Em 2022, conseguimos evoluir e escalar o programa, chegando a cerca de 3.000 dias de voluntariado. No entanto, começámos a perceber que, nas operações, especialmente num contexto de forte foco em produtividade e eficiência, havia limitações estruturais. A Leroy Merlin estava (e está) a atravessar um processo de otimização de estruturas e melhoria de produtividade, e num contexto destes, temas como o voluntariado podem facilmente entrar em contracorrente com as prioridades operacionais.
A partir daí, percebemos que seria difícil continuar a crescer em impacto apenas com um modelo interno. O desafio não era apenas de motivação – as pessoas queriam participar – mas sim de condições operacionais. Muitas vezes, os colaboradores diziam: “Tenho direito ao meu dia de voluntariado, mas não consigo usá-lo porque as agendas e as estruturas da loja não o permitem.”
Foi este limite operacional que nos fez repensar o modelo. Queríamos continuar a aumentar o impacto, mas sabíamos que sozinhos seria difícil. E foi aí que nasceu o ReCria – como resposta à necessidade de ampliar o impacto através de um ecossistema colaborativo, onde várias organizações se unem para superar as limitações individuais e gerar um impacto coletivo muito maior.
Quais foram as principais conquistas e aprendizagens neste período?
João Lavos – Diria que a grande conquista foi o facto de o voluntariado ter ganho um espaço próprio dentro da Leroy Merlin. Hoje, ninguém questiona a existência de um programa de voluntariado, pelo contrário, todos dizem: “-é para manter, é para manter”.
Esse reconhecimento interno mostra que o tema passou a fazer parte da nossa cultura corporativa e da forma como as lojas se relacionam com as suas comunidades. Também alterou a perceção dos colaboradores sobre o papel da empresa na sociedade. Essa legitimidade e esse espaço estão, neste momento, consolidados.
Outra conquista importante foi o posicionamento da Leroy Merlin na esfera pública, como uma empresa que tem uma intervenção social estruturada e que contribui ativamente para a sociedade portuguesa.

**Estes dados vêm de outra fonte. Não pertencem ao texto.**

/-- One command of the block. The docstrings name the row's rule. -/
inductive Instr where
  -- control pages and host access
  | registerWrite (path : Path) (addr : HostAddr) (size : Nat) (value : Word)
  | loReadCapture (path : Path) (addr : HostAddr) (size : Nat)
  | hiWriteApply (path : Path) (addr : HostAddr) (value : Word)
  | contactSheetRead (path : Path) (whole : Bool)
  | latentWindowWrite (path : Path) (off : Nat) (data : List (Option Byte))
  | directClassWrite (path : Path) (off : Nat) (data : List (Option Byte))
  | direct
  | writeWords (addr : Nat) (words : List Word) (cutBits : Fin 32)
  | readWords (addr : Nat) (late : List Bool)
  | quadWriteWords (addr : Nat) (words : List Word) (cutBits : Fin 32)
  | quadReadWords (addr : Nat) (late : List Bool)
  | readSlaveStatus
  | chipSelectRise
  | mgmtRequest (mac : Nat) (vid : Nat) (payload : Bytes)
  | hstNkey0Write (path : Path) (value : Word)
  | hstNkey7Write (path : Path) (value : Word)
  | pageKeyWrite (path : Path) (page : Fin 128) (value : Word)
  | pageKeyTimeout (page : Fin 128)
  | softReset (path : Path) (page : Fin 128)
  | freeze (path : Path) (page : Fin 128) (on : Bool)
  | evtPendClear (path : Path) (page : Fin 128) (value : Word) (fresh : Word)
  | msixUnmask (vector : Fin 32)
  | devWdtCtrlWrite (path : Path) (value : Word)
  | wdtKick (path : Path) (value : Word)
  | wdtWarn
  | wdtExpire
  -- timeline
  | samplePeriod (ptpAdvance : Nat)
  | blockBoundary
  | actArm (path : Path) (slot : Fin 32) (value : Word)
  | actCancel (path : Path) (slot : Fin 32) (value : Word)
  | developCheckDone
  | develop
  | timedWrite (slot : Fin 32)
  | timer (slot : Fin 32)
  | stageSwitch (stage : Stage)
  | drainEnd
  | refill (path : Path) (value : Word)
  | refillDone
  -- jobs and hens
  | jobRelease (job : JobRef)
  | runAhead (job : JobRef)
  | jobStart (hen : Fin 256)
  | steal (hen : Fin 256)
  | runEnd (hen : Fin 256)
  | late (job : JobRef)
  | henEccError (hen : Fin 256)
  | abandon (job : JobRef)
  | flockGateRequest (path : Path) (flock : Fin 16)
  | flockUngate (path : Path) (flock : Fin 16)
  | ungated (flock : Fin 16)
  | schEnableWrite (path : Path) (value : Word)
  | wordIssue (hen : Fin 256)
  | deadlineAlarm (hen : Fin 256)
  | doorbell (hen : Fin 256) (debug : Bool)
  | interruptEntry (hen : Fin 256)
  -- mixer and converters
  | crossfadeEnd (bus : Fin 1024)
  | mixMtrClr (path : Path) (value : Word)
  | locked (conv : Fin 256) (ratio : Word)
  | lockLost (conv : Fin 256) (outOfRange : Bool)
  -- serial ports
  | serialFrame (group : Fin 8) (bits : List (List Bool)) (bclks : Nat)
  | biphaseFrame (group : Fin 8) (lane : Fin 8) (sub1 : Subframe) (sub2 : Subframe)
  | laneLock (group : Fin 8) (lane : Fin 8)
  | csNew (group : Fin 8) (lane : Fin 8)
  | fwinWindowEnd (group : Fin 8) (mediaCycles : Nat)
  | clkLost (group : Fin 8)
  | clkOk (group : Fin 8)
  | sapgApply (path : Path) (group : Fin 8)
  | applied (group : Fin 8)
  | slip (group : Fin 8)
  | sapgEnableWrite (path : Path) (group : Fin 8) (value : Word)
  -- Ethernet and bridge
  | linkUp (port : Fin 4) (full : Bool)
  | linkDown (port : Fin 4)
  | ethEnableWrite (path : Path) (port : Fin 4) (value : Word)
  | frameReceive (port : Fin 4) (frame : Bytes) (ts : Nat)
  | frameTransmit (port : Fin 5) (ts : Nat)
  | addressAgeOut (index : Fin 4096)
  | atuReadIndex (path : Path)
  | atuWriteStatic (path : Path)
  | atuDeleteKey (path : Path)
  | atuLookupKey (path : Path)
  | atuFlushDynamic (path : Path) (ports : BitVec 5)
  | ringCheckReceive (port : Fin 4) (mac : Nat) (seq : Word)
  | ringOpen (net : Fin 2)
  | ringChangeReceive (port : Fin 4) (mac : Nat) (seq : Word)
  | pauseReceive (port : Fin 4) (quanta : Fin 65536)
  | pauseEnd (port : Fin 4)
  | pauseBroken (port : Fin 4)
  | holdEnd (port : Fin 4)
  | mdioAddress (path : Path) (phy : Fin 32) (dev : Fin 32)
  | mdioWrite (path : Path) (cl45 : Bool) (phy : Fin 32) (reg : Fin 32)
  | mdioRead (path : Path) (cl45 : Bool) (phy : Fin 32) (reg : Fin 32)
  | mdioReadInc (path : Path) (phy : Fin 32) (dev : Fin 32)
  | mdioDone (answer : Option (BitVec 16))
  -- streams
  | copyReceive (port : Fin 4) (frame : Bytes)
  | underrun (stream : Fin 256)
  | playoutDeadline
  | srcLost (stream : Fin 256)
  | streamPacketQueue (stream : Fin 128)
  | strxApply (path : Path)
  | sttxApply (path : Path)
  | streamApplied (transmit : Bool)
  -- network time, references, holdover
  | sync (port : Fin 4) (m : SyncMsg)
  | followUp (port : Fin 4) (m : SyncMsg)
  | announce (port : Fin 4) (m : AnnounceMsg)
  | delayReq (port : Fin 4) (m : DelayMsg)
  | delayResp (port : Fin 4) (m : DelayMsg)
  | pdelayReq (port : Fin 4) (m : DelayMsg)
  | pdelayResp (port : Fin 4) (m : DelayMsg)
  | pdelayRespFollowUp (port : Fin 4) (m : DelayMsg)
  | syncSend
  | announceSend
  | delayReqSend (port : Fin 4)
  | ptpLocked
  | masterLost
  | ptpTodWrite (path : Path) (value : Word)
  | todApply
  | ptpConfigApply
  | candChange (cand : Fin 8) (present : Bool)
  | switchDone
  | switchFail
  | wtrEnd (cand : Fin 8)
  | freqMeasure (averages : List Int) (temperature : Int)
  | holdoverUpdate (temperature : Int)
  | ageUpd
  | specEnd
  | serviceChange
  | apllLost
  | apllRelock
  -- twin
  | twinLinkUp (peer : PeerId)
  | twinLinkDown
  | laneFail
  | heartbeatSend
  | twinHeartbeat (hb : Heartbeat)
  | hbSilence
  | hbStall
  | netHeartbeat (port : Fin 4) (payload : Bytes)
  | nhbMiss
  | blockMessageSend
  | blockMessage (m : BlockMsg)
  | blockMessageMissed
  | mirroredWrite (seq : Nat) (req : WriteReq) (boundary : Nat)
  | mirrorWriteRelease
  | mirrorBlock (block : Nat) (samples : List Word) (concealed : List Bool) (taint : List Bool)
  | mirrorBlockMissed
  | digestReceive (block : Nat) (taint : Option (List Bool)) (digest : Option (BitVec 64))
  | resync (path : Path) (value : Word)
  | bankCopyDone (latent : Bool) (bytes : Mem) (boundary : Nat)
  | sliceInstall (convs : List ConvCopy) (insts : List InstCopy) (last : Bool)
  | resyncDone (channels : List ChanCopy)
  | driveBoundary
  | driveInChange (level : Bool)
  | feedLost
  | relinquish (path : Path) (value : Word)
  | relinquishToFollower
  | relinquishWitnessExpire
  | leadership
  | orphan
  | joinTakeover (tl : Nat) (ofs : Int) (slots : List SlotCopy)
  -- power stages
  | sampleFeed
  | periodBoundary (ch : Fin 32) (psocA : Bool) (psocB : Bool)
  | trip (ch : Fin 32)
  | psocRise (ch : Fin 32) (legB : Bool)
  | channelStart (ch : Fin 32)
  | diagStep (ch : Fin 32) (psocA : Bool) (psocB : Bool) (sense : BitVec 12)
  | rampStart (ch : Fin 32)
  | rampEnd (ch : Fin 32)
  | channelStop (ch : Fin 32)
  | stopEnd (ch : Fin 32)
  | feedStall
  | unmute
  | restart (path : Path) (ch : Fin 32)
  | diag (path : Path) (ch : Fin 32)
  | psEnableWrite (path : Path) (ctl : Fin 4) (value : Word)
  | psmBandWrite (path : Path) (band : Fin 4) (second : Bool) (value : Word)
  | railConversion (rail : Fin 8) (code : BitVec 12)
  -- mules
  | muleStart (path : Path) (mule : Fin 96)
  | muleStop (path : Path) (mule : Fin 96)
  | moveLinear (mule : Fin 96)
  | moveI2p (mule : Fin 96)
  | moveP2i (mule : Fin 96)
  | moveTranspose (mule : Fin 96)
  | muleLoop (mule : Fin 96)
  | waitBlock (mule : Fin 96)
  | waitTl (mule : Fin 96)
  | waitFlag (mule : Fin 96)
  | signalFlag (mule : Fin 96)
  | signalEvent (mule : Fin 96)
  | signalRelease (mule : Fin 96)
  | muleJump (mule : Fin 96)
  | muleEnd (mule : Fin 96)
  | muleIllegal (mule : Fin 96) (served : Option JobRef)
  | runaway (mule : Fin 96) (served : Option JobRef)
  | muleTimeout (mule : Fin 96) (addr : Word) (acked : Nat) (tail : BitVec 7) (served : Option JobRef)
  | busErr (mule : Fin 96) (addr : Word) (acked : Nat) (tail : BitVec 7) (served : Option JobRef)
  | muleRestart (mule : Fin 96)
  | mulHflagSet (path : Path) (page : Fin 12) (value : Word)
  | mulHflagClr (path : Path) (page : Fin 12) (value : Word) (signalled : Word)
  | fenceTimeout (domain : Domain)
  | domainPowerDown (domain : Domain)
  -- fabric and memory
  | beatGrant (target : Fin 64) (now : Nat) (beats : List Beat)
  | lockBreak (bank : Fin 32) (held : Nat)
  | ceWriteback (addr : Nat)
  | scrubLine (mem : Fin 3) (addr : Nat) (found : List Ecc)
  | prio (path : Path) (value : Word)
  | prioDone (ce : Nat) (ue : Nat)
  -- the Loupe
  | lpPowerOn (jedec : Option (Fin 256)) (calEn : Bool)
  | lpVddLoss
  | lpReset
  | lpFrame (x0 : BitVec 24) (x1 : BitVec 24)
  | lafUpdate
  | intervalEnd (badProgram : Fin 5)
  | lpId
  | lpTime
  | lpHead
  | lpRead (s : Nat) (n : Nat)
  | lpLive
  | setTime (calEn : Bool) (y : Nat) (mo : Nat) (d : Nat) (h : Nat) (mi : Nat) (sec : Nat)
  | lpTrim (calEn : Bool) (v : Int)
  | lpCal (calEn : Bool) (k : Fin 2) (level : Int) (vddLow : Bool)
  | calDone (vddLow : Bool)
  | calEnFall
  | lpOffset (calEn : Bool) (k : Fin 2) (v : Int) (vddLow : Bool)
  | lpAlert (calEn : Bool) (q : Nat) (l : Nat) (h : Nat)
  | logSec (calEn : Bool) (on : Bool)
  | lpKey (calEn : Bool) (words : List Word) (vddLow : Bool)
  | lpmReqGo (path : Path) (value : Word)
  | reqDone
  -- supplies, reset, boot, modes
  | powerOnReset (posA : Bool) (ioa3v3 : Bool)
  | brownOut (rail : Rail) (mv : Nat)
  | resetN (low100ns : Nat) (posA : Bool)
  | device (path : Path)
  | functionLevelReset
  | railBelowWarning (rail : Rail) (mv : Nat)
  | boWarn (rail : Rail) (mv : Nat) (least : Nat) (samples : Nat)
  | dipScrub
  | dipRelinquish
  | dipQuiesce
  | bootSearch (flash0 : Option Bytes) (flash1 : Option Bytes)
  | push (path : Path)
  | bootComplete
  | modeReqStandalone (path : Path)
  | modeReqLeader (path : Path)
  | modeReqFollower (path : Path)
  | modeReqQuiesce (path : Path)
  | modeReqReturn (path : Path) (target : Fin 8)
  | modeReqDark (path : Path) (wakePin : Bool)
  | modeReqCommission (path : Path)
  | changed
  | darkEntry
  | wakePin
  | loupeAlarm
  | audioReady
  | prog (path : Path)
  | fuseDone
  | fuseHoldTimeout
  | twlOff (path : Path) (value : Word)
  | hotReset (lanes : Nat) (gen : Nat)
  | pcieLinkDown
  | laneReturn
  | lpVbatLoss
  | anFail (port : Fin 4)
  | biphaseOutputFrame (group : Fin 8) (lane : Fin 8)
  deriving DecidableEq, Repr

Do ponto de vista operacional, aprendemos muito. Colocámos uma verdadeira “máquina” de voluntariado em funcionamento e isso não é simples numa empresa com milhares de colaboradores. Gerir milhares de dias de voluntariado e centenas de ações exige processos bem definidos e uma estrutura sólida, e hoje podemos dizer que essa engrenagem está bem montada.
No entanto, também aprendemos os limites deste modelo. Apesar de termos criado essa base sólida, percebemos que dentro de portas a capacidade de crescimento estava a esgotar-se. Já não era apenas uma questão de vontade ou de mobilização interna, mas de restrições estruturais e operacionais.

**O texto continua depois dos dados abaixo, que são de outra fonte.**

/-- Registers of page MUL beside the header (chapter 13). -/
def regsMUL : List RegDesc :=
  [ ⟨0x040, [], [⟨0, 16, .rw, 4096, .range 16 65535, false⟩], false, false⟩,  -- MUL_BUDGET
  ⟨0x044, [], [⟨0, 10, .rw, 20, .range 1 1000, false⟩], false, false⟩,  -- MUL_TMO
  ⟨0x048, [], [⟨0, 32, .ro, 0, .any, false⟩], false, false⟩,  -- MUL_HFLAG
  ⟨0x04C, [], [⟨0, 32, .wo, 0, .any, false⟩], false, false⟩,  -- MUL_HFLAG_SET
  ⟨0x050, [], [⟨0, 32, .wo, 0, .any, false⟩], false, false⟩,  -- MUL_HFLAG_CLR
  ⟨0x054, [], [⟨0, 32, .cnt, 0, .any, false⟩], false, false⟩,  -- MUL_STOPS
  ⟨0x100, [(8, 64)], [⟨0, 1, .sc, 0, .any, false⟩, ⟨1, 1, .sc, 0, .any, false⟩], false, false⟩,  -- MUL_CTRL
  ⟨0x104, [(8, 64)], [⟨0, 32, .rw, 0x10000000, .any, false⟩], false, false⟩,  -- MUL_PROG
  ⟨0x108, [(8, 64)], [⟨0, 3, .ro, 0, .any, false⟩, ⟨8, 4, .ro, 0, .any, false⟩, ⟨16, 1, .ro, 0, .any, false⟩], false, false⟩,  -- MUL_STAT
  ⟨0x10C, [(8, 64)], [⟨0, 32, .ro, 0, .any, false⟩], false, false⟩,  -- MUL_PC
  ⟨0x110, [(8, 64)], [⟨0, 32, .ro, 0, .any, false⟩], false, false⟩,  -- MUL_CNT
  ⟨0x114, [(8, 64)], [⟨0, 32, .ro, 0, .any, false⟩], false, false⟩,  -- MUL_ERR_ADDR
  ⟨0x118, [(8, 64)], [⟨0, 7, .ro, 0, .any, false⟩], false, false⟩,  -- MUL_TAIL
  ⟨0x11C, [(8, 64)], [⟨0, 32, .ro, 0, .any, false⟩], false, false⟩,  -- MUL_SIG
  ⟨0x120, [(8, 64)], [⟨0, 32, .rw, 0x10000000, .any, false⟩], false, false⟩,  -- MUL_CUR0_BASE
  ⟨0x124, [(8, 64)], [⟨0, 5, .rw, 6, .any, false⟩], false, false⟩,  -- MUL_CUR0_CFG
  ⟨0x128, [(8, 64)], [⟨0, 26, .rw, 0, .any, false⟩], false, false⟩,  -- MUL_CUR0_OFS
  ⟨0x12C, [(8, 64)], [⟨0, 32, .rw, 0x10000000, .any, false⟩], false, false⟩,  -- MUL_CUR1_BASE
  ⟨0x130, [(8, 64)], [⟨0, 5, .rw, 6, .any, false⟩], false, false⟩,  -- MUL_CUR1_CFG
  ⟨0x134, [(8, 64)], [⟨0, 26, .rw, 0, .any, false⟩], false, false⟩,  -- MUL_CUR1_OFS
  ⟨0x138, [(8, 64)], [⟨0, 24, .rw, 83333, .any, false⟩], false, false⟩ ]  -- MUL_SLACK

/-- Registers of page FAB beside the header (chapter 14). -/
def regsFAB : List RegDesc :=
  [ ⟨0x040, [], [⟨0, 1, .rw, 0, .any, false⟩, ⟨8, 6, .rw, 8, .range 2 64, false⟩], false, false⟩,  -- FAB_CFG
  ⟨0x044, [], [⟨0, 16, .rw, 1000, .range 64 65535, false⟩], false, false⟩,  -- FAB_LOCK_WDT
  ⟨0x048, [], [⟨0, 24, .rw, 20000, .any, false⟩], false, false⟩,  -- FAB_HOST
  ⟨0x060, [], [⟨0, 32, .ro, 0, .any, false⟩], false, false⟩,  -- FAB_DERR_ADDR
  ⟨0x064, [], [⟨0, 5, .ro, 0, .any, false⟩, ⟨8, 1, .ro, 0, .any, false⟩, ⟨12, 4, .ro, 0, .any, false⟩], false, false⟩,  -- FAB_DERR_INFO
  ⟨0x068, [], [⟨0, 32, .cnt, 0, .any, false⟩], false, false⟩,  -- FAB_DERR_CNT
  ⟨0x070, [], [⟨0, 32, .ro, 0, .any, false⟩], false, false⟩,  -- FAB_LOCK_ADDR
  ⟨0x074, [], [⟨0, 5, .ro, 0, .any, false⟩, ⟨8, 2, .ro, 0, .any, false⟩, ⟨16, 16, .ro, 0, .any, false⟩], false, false⟩,  -- FAB_LOCK_INFO
  ⟨0x078, [], [⟨0, 32, .cnt, 0, .any, false⟩], false, false⟩,  -- FAB_LOCK_BRK
  ⟨0x07C, [], [⟨0, 32, .cnt, 0, .any, false⟩], false, false⟩,  -- FAB_LOCK_ABN
  ⟨0x080, [], [⟨0, 5, .ro, 0, .any, false⟩, ⟨8, 7, .ro, 0, .any, false⟩, ⟨16, 15, .ro, 0, .any, false⟩], false, false⟩,  -- FAB_RST_INFO
  ⟨0x084, [], [⟨0, 32, .cnt, 0, .any, false⟩], false, false⟩,  -- FAB_MRST_CNT
  ⟨0x088, [], [⟨0, 6, .rw, 0, .any, false⟩], false, false⟩,  -- FAB_WAIT_SEL
  ⟨0x08C, [], [⟨0, 16, .ro, 0, .any, false⟩], false, false⟩ ]  -- FAB_WAIT_MAX

/-- Registers of page SHM beside the header (chapter 14). -/
def regsSHM : List RegDesc :=
  [ ⟨0x040, [], [⟨0, 8, .rw, 16, .range 1 255, false⟩, ⟨16, 1, .rw, 1, .any, false⟩, ⟨17, 1, .sc, 0, .any, false⟩], false, false⟩,  -- SHM_SCRUB
  ⟨0x044, [], [⟨0, 16, .ro, 0, .any, false⟩, ⟨16, 1, .ro, 0, .any, false⟩], false, false⟩,  -- SHM_SCRUB_STAT
  ⟨0x048, [], [⟨0, 16, .ro, 0, .any, false⟩, ⟨16, 16, .ro, 0, .any, false⟩], false, false⟩,  -- SHM_PRIO_RES
  ⟨0x050, [(3, 4)], [⟨0, 32, .cnt, 0, .any, false⟩], false, false⟩,  -- SHM_CE
  ⟨0x060, [(3, 4)], [⟨0, 32, .cnt, 0, .any, false⟩], false, false⟩,  -- SHM_UE
  ⟨0x070, [], [⟨0, 32, .ro, 0, .any, false⟩], false, false⟩,  -- SHM_CE_ADDR
  ⟨0x074, [], [⟨0, 32, .ro, 0, .any, false⟩], false, false⟩,  -- SHM_UE_ADDR
  ⟨0x078, [], [⟨0, 5, .ro, 0, .any, false⟩, ⟨8, 2, .ro, 0, .any, false⟩, ⟨12, 1, .ro, 0, .any, false⟩], false, false⟩ ]  -- SHM_UE_INFO

/-- Registers of page LPM beside the header (chapter 15). -/
def regsLPM : List RegDesc :=
  [ ⟨0x040, [], [⟨0, 1, .ro, 0, .any, false⟩, ⟨1, 1, .ro, 0, .any, false⟩, ⟨2, 1, .ro, 0, .any, false⟩, ⟨3, 1, .ro, 0, .any, false⟩, ⟨4, 1, .ro, 0, .any, false⟩, ⟨5, 1, .ro, 0, .any, false⟩, ⟨6, 1, .ro, 0, .any, false⟩, ⟨7, 1, .ro, 0, .any, false⟩, ⟨16, 8, .ro, 0, .any, false⟩], false, false⟩,  -- LPM_STAT
  ⟨0x044, [], [⟨0, 32, .ro, 0, .any, false⟩], false, false⟩,  -- LPM_TIME_LO
  ⟨0x048, [], [⟨0, 32, .ro, 0, .any, false⟩], false, false⟩,  -- LPM_TIME_HI
  ⟨0x04C, [], [⟨0, 32, .ro, 0, .any, false⟩], false, false⟩,  -- LPM_UID_LO
  ⟨0x050, [], [⟨0, 32, .ro, 0, .any, false⟩], false, false⟩,  -- LPM_UID_HI
  ⟨0x054, [], [⟨0, 32, .ro, 0, .any, false⟩], false, false⟩,  -- LPM_HEAD
  ⟨0x058, [], [⟨0, 32, .ro, 0, .any, false⟩], false, false⟩,  -- LPM_TAIL
  ⟨0x05C, [], [⟨0, 16, .ro, 0, .any, false⟩], false, false⟩,  -- LPM_VER
  ⟨0x060, [], [⟨0, 1, .rw, 0, .any, false⟩], false, false⟩,  -- LPM_CFG
  ⟨0x064, [], [⟨0, 32, .rw, 0, .any, false⟩], false, false⟩,  -- LPM_REQ_SEQ
  ⟨0x068, [], [⟨0, 1, .sc, 0, .any, false⟩, ⟨8, 3, .ro, 0, .any, false⟩], false, false⟩,  -- LPM_REQ
  ⟨0x080, [(16, 4)], [⟨0, 32, .ro, 0, .any, false⟩], false, false⟩,  -- LPM_REC
  ⟨0x100, [(2, 64), (14, 4)], [⟨0, 16, .ro, 0, .any, false⟩], false, false⟩,  -- LPM_LIVE
  ⟨0x180, [], [⟨0, 16, .ro, 0, .any, false⟩, ⟨16, 8, .ro, 0, .any, false⟩, ⟨24, 2, .ro, 0, .any, false⟩], false, false⟩ ]  -- LPM_ALERT

/-- The registers of a page by its number (Table 2.5). -/
def pageRegs (page : Nat) : List RegDesc :=
  if page == 0x00 then regsDEV
  else if page == 0x01 then regsHST
  else if page == 0x02 then regsIRQ
  else if page == 0x03 then regsELOG
  else if page == 0x04 then regsPWR
  else if page == 0x05 then regsMODE
  else if page == 0x08 then regsTL
  else if page == 0x0F then regsSCH
  else if decide (0x10 ≤ page) && decide (page ≤ 0x1F) then regsFL
  else if page == 0x20 then regsMIX
  else if page == 0x21 then regsSRC
  else if decide (0x28 ≤ page) && decide (page ≤ 0x2F) then regsSAPG
  else if decide (0x30 ≤ page) && decide (page ≤ 0x33) then regsETH
  else if page == 0x34 then regsBR
  else if page == 0x38 then regsSTRX
  else if page == 0x39 then regsSTTX
  else if page == 0x3A then regsHRD
  else if page == 0x40 then regsPTP
  else if page == 0x41 then regsREF
  else if page == 0x42 then regsHOLD
  else if page == 0x48 then regsTW
  else if decide (0x50 ≤ page) && decide (page ≤ 0x53) then regsPS
  else if page == 0x54 then regsPSM
  else if decide (0x58 ≤ page) && decide (page ≤ 0x63) then regsMUL
  else if page == 0x68 then regsFAB
  else if page == 0x69 then regsSHM
  else if page == 0x70 then regsLPM
  else []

E foi precisamente esse reconhecimento – de que sozinhos não conseguiríamos aumentar o impacto – que nos levou a procurar um modelo colaborativo, o ecossistema ReCria, que vem responder a esse desafio e abrir caminho a uma nova fase do voluntariado.
O que motivou a evolução do programa interno de voluntariado para um programa colaborativo em rede, como o ReCria?
João Lavos – Existem duas motivações principais: uma interna e outra externa. Do lado interno, havia uma forte vontade de fazer crescer o impacto, mas também uma consciência das nossas limitações estruturais. Se fôssemos uma organização cujo objetivo fosse apenas financiar impacto social, o desafio seria mais simples, bastaria aumentar a dotação financeira. Mas, desde o início, definimos que queríamos “transformar com as nossas próprias mãos”, ou seja, gerar impacto através da ação direta dos nossos colaboradores.
O desafio era, portanto, operacional: queríamos envolver cada vez mais pessoas, mas as estruturas e as dinâmicas das lojas colocavam limites.
Do lado externo, à medida que fui falando sobre o ReCria e sobre o modelo de ecossistema colaborativo, percebi que outras organizações enfrentavam exatamente os mesmos desafios. Muitas queriam desenvolver programas de voluntariado, mas sentiam dificuldades de capacidade, de tempo ou de estrutura para o fazer.
Foi aí que percebi que o modelo que estávamos a desenhar não respondia apenas a uma necessidade da Leroy Merlin, mas também a uma necessidade partilhada por outras empresas e instituições. O ReCria nasce, assim, desse “mix de circunstâncias”, a vontade interna de aumentar o impacto e o reconhecimento de que esta podia ser uma solução também para os outros.